His right arm and supreme confidence led to one of the greatest stretches the game has ever seen from a starting pitcher in 2015 and he won a Cy Young Award for his efforts.

He was also a major part of securing the most elusive championship in American sports history, forming a dominant starting rotation with Jon Lester and Kyle Hendricks in the 2016 regular season and winning 2 games on the road in Cleveland in the World Series.

“You hate that one on so many levels for me,” Ross said of the moves. “A friend and I’ve got so much to be thankful for that he’s given me. It stinks. I try to forget stuff like last night and looking up at his numbers on the board.
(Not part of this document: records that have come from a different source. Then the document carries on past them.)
-- ==== Sys2Proof/Machine/Codes.lean ====
section
/-! DEFINITION. The codes of the trunk protocol (chapter 10): Types, commands and the enumerated arguments that a
row of the command table fixes, and the form check of a message. -/

namespace Sys2Proof.Machine

/-- The parts of a trunk message that its check protects, less the Length that follows from them (Table 8-2). -/
structure TrunkMessage where
  type : Byte
  sequence : Byte
  payload : List Byte
deriving DecidableEq, Repr

/-- The marker that opens every message (R194). -/
def marker : Byte := 0xC3

/-! Type codes (Table 10-1). -/

def takeType : Byte := 0x01
def doneType : Byte := 0x02
def recallType : Byte := 0x03
def sendType : Byte := 0x04
def commandType : Byte := 0x05
def noticeType : Byte := 0x41
def detailType : Byte := 0x42
def replyType : Byte := 0x43
def resultType : Byte := 0x44
def relayType : Byte := 0x45
def alertType : Byte := 0x46

/-- The code for CURRENT in a DONE (R196). -/
def currentCode : Byte := 0x80

/-- The byte that stands for an absent value of a field of the first kind of R195. -/
def absentCode : Byte := 0xFF

/-- The form check (R164): the payload length is one that Table 10-1 gives for a downstream Type. -/
def formOk (type : Byte) (length : Nat) : Bool :=
  (type == takeType && length == 1) || (type == doneType && length == 1) || (type == recallType && length == 1) ||
    (type == sendType && length == 4) || (type == commandType && decide (1 ≤ length) && decide (length ≤ 40))

/-- The commands (Table 9-4). -/
inductive Command where
  | identify | getStatus | setLink | reset
  | configureLevel | configureBand | setMasks | assertLevel | withdrawLevel | readLevel
  | setArbiter | readArbiter
  | loadSelector | clearShadow | copyActive | commitSelectors | readSelector
  | configureTally | readTally
  | loadPattern | startSignal | stopSignal | readSignal
  | configurePort | portControl | readPort
deriving DecidableEq, Repr

/-- The command codes (Table 10-4). -/
def Command.code : Command → Byte
  | .identify => 0x01 | .getStatus => 0x02 | .setLink => 0x03 | .reset => 0x04
  | .configureLevel => 0x10 | .configureBand => 0x11 | .setMasks => 0x12
  | .assertLevel => 0x13 | .withdrawLevel => 0x14 | .readLevel => 0x15
  | .setArbiter => 0x18 | .readArbiter => 0x19
  | .loadSelector => 0x20 | .clearShadow => 0x21 | .copyActive => 0x22 | .commitSelectors => 0x23
  | .readSelector => 0x24
  | .configureTally => 0x28 | .readTally => 0x29
  | .loadPattern => 0x30 | .startSignal => 0x31 | .stopSignal => 0x32 | .readSignal => 0x33
  | .configurePort => 0x38 | .portControl => 0x39 | .readPort => 0x3A

/-- Every command, in the order of Table 9-4. -/
def Command.all : List Command :=
  [.identify, .getStatus, .setLink, .reset, .configureLevel, .configureBand, .setMasks, .assertLevel,
    .withdrawLevel, .readLevel, .setArbiter, .readArbiter, .loadSelector, .clearShadow, .copyActive,
    .commitSelectors, .readSelector, .configureTally, .readTally, .loadPattern, .startSignal, .stopSignal,
    .readSignal, .configurePort, .portControl, .readPort]

/-- The command that a code names, if it names one (R185, step 1). -/
def commandOf (code : Byte) : Option Command := Command.all.find? fun c => c.code == code

/-! RESET scopes, SET_MASKS operations and PORT_CONTROL actions (Table 10-7). -/

def arbiterScope : Byte := 1
def trafficScope : Byte := 2
def configScope : Byte := 3
def assignOperation : Byte := 1
def maskOperation : Byte := 2
def unmaskOperation : Byte := 3
def enableAction : Byte := 1
def disableAction : Byte := 2
def probeNowAction : Byte := 3
def flushTxAction : Byte := 4

end Sys2Proof.Machine
end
“What he’s done for this organization, how consistent he’s been with the time I was on his team in ‘15 and ‘16 – those are the things I’m holding on to.”

During his dominant run, Arrieta threw a pair of no-hitters, including one with Ross behind the plate in April 2016.

His Cubs career ends with a 73-42 record, 3.14 ERA and 1.10 WHIP (including this season).

As the organization looks to turn the page and begin a new chapter, the Cubs were clear that this season is only a footnote on Arrieta’s lasting legacy.

“Nothing that happened on the mound last night or the other night in any way diminishes his role in club history,” Hoyer said. “When you look back, I think there’s a really good argument to say he’s one of the more influential people in the history of this franchise.

“Other guys probably have longer careers, probably put up some more numbers. But when you look at what the apex of his career was here, you could argue it had as much of an impact on three really good seasons in ‘15, ‘16 and ‘17 and a world championship. You could argue he had as much influence in that or as much to do with that as any single player. Nothing at all this year diminishes what he’s done.

“This guy’s a legend here. Some of my personal fondest memories of ‘15 and ‘16 were both because of his dominance and also the confidence that he gave our group. We talk about what allowed a group of young players to perform the way they did — I think being under the umbrella of his confidence helped that a great deal and we all benefited from that tremendously.”